Supplied material Block Start

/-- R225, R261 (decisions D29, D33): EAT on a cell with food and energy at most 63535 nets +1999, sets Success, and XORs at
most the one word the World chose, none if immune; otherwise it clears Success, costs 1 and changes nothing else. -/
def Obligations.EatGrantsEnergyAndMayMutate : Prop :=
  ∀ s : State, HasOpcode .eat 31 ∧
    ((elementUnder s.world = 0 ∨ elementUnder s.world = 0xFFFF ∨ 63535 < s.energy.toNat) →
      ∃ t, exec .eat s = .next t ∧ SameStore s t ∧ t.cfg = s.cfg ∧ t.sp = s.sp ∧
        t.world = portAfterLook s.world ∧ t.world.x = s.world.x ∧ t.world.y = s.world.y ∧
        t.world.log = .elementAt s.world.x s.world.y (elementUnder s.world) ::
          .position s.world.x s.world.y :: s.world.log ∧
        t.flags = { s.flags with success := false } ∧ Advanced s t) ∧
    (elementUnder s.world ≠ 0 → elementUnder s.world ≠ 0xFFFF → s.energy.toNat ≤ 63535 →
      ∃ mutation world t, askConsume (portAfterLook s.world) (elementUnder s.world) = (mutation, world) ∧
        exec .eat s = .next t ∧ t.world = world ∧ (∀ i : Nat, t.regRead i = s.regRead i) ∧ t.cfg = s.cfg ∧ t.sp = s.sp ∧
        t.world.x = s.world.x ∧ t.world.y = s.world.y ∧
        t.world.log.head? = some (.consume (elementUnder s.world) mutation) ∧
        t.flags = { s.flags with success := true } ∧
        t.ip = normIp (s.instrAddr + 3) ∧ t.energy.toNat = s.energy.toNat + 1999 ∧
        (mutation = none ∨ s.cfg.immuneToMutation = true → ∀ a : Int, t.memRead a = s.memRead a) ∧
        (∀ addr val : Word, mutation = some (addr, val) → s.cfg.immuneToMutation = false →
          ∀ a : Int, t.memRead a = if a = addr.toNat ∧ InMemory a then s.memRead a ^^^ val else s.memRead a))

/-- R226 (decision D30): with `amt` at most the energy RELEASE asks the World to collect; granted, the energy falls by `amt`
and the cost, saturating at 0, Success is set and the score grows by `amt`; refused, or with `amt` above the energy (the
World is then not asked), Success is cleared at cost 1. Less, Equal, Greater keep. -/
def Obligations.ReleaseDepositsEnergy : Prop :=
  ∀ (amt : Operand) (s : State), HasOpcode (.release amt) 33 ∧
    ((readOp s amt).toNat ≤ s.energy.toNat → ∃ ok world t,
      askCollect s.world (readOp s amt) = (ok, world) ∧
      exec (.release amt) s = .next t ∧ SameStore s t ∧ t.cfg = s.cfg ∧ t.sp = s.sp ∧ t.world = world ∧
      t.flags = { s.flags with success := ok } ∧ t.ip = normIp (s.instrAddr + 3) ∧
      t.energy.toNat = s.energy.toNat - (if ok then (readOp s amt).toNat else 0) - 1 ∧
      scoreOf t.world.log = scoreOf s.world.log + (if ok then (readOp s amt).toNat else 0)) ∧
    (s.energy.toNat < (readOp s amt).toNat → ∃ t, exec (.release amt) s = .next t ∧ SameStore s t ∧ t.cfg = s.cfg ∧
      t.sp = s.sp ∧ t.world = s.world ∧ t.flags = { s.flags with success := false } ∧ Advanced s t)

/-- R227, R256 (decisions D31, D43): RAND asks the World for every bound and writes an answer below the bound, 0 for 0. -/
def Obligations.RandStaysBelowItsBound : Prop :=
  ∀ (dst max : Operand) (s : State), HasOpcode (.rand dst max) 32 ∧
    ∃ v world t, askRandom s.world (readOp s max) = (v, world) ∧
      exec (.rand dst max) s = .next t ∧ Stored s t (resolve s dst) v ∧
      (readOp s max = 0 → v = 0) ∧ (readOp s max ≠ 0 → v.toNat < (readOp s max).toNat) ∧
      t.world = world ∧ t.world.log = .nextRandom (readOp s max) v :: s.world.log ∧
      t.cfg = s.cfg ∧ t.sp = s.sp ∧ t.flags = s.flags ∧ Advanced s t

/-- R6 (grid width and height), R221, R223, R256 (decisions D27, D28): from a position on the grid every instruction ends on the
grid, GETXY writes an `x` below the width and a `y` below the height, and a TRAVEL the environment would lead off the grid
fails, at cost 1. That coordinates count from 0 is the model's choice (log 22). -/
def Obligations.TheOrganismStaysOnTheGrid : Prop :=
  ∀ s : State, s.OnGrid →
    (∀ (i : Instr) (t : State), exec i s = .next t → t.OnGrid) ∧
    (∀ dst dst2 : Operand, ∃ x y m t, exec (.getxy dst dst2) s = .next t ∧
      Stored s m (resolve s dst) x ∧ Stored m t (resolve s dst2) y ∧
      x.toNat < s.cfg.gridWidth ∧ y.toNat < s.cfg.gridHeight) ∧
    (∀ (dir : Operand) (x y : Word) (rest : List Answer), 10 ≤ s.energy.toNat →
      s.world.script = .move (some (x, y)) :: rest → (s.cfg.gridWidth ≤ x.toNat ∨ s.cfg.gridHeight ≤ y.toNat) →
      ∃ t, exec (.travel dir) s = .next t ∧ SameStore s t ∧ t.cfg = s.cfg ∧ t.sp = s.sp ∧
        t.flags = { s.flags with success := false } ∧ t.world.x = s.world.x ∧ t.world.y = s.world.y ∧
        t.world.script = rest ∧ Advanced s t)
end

Supplied material Block End
Supplied material Block Start

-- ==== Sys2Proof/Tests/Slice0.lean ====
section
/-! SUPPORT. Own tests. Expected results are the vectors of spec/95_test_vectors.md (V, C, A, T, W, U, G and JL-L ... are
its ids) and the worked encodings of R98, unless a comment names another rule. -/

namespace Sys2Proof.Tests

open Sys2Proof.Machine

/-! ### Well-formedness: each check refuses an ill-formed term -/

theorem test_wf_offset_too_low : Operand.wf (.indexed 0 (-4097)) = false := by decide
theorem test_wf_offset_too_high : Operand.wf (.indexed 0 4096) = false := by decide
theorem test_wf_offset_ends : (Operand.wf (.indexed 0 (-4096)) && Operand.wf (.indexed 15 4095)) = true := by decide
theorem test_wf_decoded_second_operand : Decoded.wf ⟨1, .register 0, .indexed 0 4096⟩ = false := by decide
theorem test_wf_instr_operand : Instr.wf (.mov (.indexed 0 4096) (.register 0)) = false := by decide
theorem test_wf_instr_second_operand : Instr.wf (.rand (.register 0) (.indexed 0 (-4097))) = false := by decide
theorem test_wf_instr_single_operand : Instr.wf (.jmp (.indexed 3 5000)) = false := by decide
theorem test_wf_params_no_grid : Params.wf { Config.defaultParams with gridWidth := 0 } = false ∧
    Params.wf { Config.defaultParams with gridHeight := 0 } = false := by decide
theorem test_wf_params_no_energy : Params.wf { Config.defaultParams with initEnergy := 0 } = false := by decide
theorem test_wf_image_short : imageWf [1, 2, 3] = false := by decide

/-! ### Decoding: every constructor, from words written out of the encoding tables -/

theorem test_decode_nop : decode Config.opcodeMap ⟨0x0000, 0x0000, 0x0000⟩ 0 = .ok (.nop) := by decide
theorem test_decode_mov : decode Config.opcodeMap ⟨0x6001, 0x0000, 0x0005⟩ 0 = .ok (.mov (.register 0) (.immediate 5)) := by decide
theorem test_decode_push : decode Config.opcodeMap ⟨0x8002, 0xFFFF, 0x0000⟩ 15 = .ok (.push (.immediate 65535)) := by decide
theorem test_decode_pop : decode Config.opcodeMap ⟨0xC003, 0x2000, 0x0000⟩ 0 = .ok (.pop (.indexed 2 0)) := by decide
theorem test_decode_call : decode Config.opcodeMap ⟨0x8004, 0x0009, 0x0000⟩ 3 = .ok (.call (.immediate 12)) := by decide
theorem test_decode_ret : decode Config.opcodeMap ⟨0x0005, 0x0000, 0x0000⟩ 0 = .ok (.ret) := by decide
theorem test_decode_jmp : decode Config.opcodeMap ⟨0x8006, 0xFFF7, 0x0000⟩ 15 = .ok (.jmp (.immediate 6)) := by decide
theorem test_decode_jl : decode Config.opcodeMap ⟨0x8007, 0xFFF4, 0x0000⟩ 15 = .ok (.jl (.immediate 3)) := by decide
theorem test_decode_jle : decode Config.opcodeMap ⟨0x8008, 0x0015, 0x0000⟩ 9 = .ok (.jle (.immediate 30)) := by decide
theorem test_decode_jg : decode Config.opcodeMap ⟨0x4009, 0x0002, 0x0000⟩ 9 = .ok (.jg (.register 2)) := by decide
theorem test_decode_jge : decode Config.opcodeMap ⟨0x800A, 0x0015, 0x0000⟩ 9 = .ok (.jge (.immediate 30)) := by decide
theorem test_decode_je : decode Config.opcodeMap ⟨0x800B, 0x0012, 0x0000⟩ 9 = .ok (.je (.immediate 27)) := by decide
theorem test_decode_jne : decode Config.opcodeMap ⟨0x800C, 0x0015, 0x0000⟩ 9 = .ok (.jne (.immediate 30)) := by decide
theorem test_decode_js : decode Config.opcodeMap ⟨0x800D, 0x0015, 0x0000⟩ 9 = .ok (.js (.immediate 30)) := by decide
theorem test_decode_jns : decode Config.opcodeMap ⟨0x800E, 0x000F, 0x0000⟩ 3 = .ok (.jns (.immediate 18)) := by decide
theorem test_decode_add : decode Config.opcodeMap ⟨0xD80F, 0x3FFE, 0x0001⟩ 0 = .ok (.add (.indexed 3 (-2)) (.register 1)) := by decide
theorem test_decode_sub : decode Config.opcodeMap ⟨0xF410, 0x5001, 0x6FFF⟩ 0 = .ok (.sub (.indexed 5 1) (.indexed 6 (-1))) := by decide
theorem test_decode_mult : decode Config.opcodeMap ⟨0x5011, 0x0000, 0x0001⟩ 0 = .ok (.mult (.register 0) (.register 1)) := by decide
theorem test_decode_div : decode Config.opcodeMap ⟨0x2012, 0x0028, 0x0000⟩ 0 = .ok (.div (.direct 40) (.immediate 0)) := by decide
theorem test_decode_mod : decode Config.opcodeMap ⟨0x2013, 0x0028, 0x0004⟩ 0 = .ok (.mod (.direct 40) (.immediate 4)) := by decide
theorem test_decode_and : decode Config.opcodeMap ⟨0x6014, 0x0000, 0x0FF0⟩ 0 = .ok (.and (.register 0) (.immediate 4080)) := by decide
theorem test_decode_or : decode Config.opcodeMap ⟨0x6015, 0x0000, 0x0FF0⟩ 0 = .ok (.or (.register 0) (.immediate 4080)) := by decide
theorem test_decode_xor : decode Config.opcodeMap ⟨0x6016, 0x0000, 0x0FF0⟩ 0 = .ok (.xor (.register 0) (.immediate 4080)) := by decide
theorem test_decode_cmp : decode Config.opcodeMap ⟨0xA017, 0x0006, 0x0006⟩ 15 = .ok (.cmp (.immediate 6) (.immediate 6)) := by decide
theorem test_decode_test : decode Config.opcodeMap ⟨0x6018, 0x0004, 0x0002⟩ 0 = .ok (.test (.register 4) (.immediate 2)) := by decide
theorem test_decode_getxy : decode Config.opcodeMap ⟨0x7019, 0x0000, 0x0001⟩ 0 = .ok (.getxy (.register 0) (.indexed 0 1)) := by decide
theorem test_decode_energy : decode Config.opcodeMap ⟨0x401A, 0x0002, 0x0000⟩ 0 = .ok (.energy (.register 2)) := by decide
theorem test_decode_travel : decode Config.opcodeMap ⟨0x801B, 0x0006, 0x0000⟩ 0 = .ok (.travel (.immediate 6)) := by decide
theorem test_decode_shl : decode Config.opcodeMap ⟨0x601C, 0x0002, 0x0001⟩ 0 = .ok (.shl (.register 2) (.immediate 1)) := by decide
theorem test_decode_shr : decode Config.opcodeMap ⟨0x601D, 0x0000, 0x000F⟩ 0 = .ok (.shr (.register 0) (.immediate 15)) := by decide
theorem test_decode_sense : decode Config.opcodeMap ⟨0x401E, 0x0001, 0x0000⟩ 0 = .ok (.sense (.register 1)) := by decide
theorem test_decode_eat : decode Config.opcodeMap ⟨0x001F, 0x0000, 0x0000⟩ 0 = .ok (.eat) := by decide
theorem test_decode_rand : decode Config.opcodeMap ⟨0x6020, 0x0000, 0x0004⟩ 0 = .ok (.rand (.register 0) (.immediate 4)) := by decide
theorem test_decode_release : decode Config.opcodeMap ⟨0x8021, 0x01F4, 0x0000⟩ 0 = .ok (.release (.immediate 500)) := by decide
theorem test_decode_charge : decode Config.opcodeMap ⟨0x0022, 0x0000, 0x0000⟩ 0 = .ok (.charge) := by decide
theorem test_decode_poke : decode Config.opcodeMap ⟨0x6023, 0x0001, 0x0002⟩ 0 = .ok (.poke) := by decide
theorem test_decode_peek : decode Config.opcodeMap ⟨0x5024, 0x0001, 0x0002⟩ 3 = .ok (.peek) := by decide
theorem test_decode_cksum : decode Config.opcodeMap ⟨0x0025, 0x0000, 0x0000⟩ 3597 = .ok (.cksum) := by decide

Supplied material Block End

▸ Work instruction:
A word-for-word copy of the lines above from the one with "and XORs at" through the one with "((elementUnder s.world = 0", inclusive, is the only output wanted.

▸ Output of the task:
/-- R225, R261 (decisions D29, D33): EAT on a cell with food and energy at most 63535 nets +1999, sets Success, and XORs at
most the one word the World chose, none if immune; otherwise it clears Success, costs 1 and changes nothing else. -/
def Obligations.EatGrantsEnergyAndMayMutate : Prop :=
  ∀ s : State, HasOpcode .eat 31 ∧
    ((elementUnder s.world = 0 ∨ elementUnder s.world = 0xFFFF ∨ 63535 < s.energy.toNat) →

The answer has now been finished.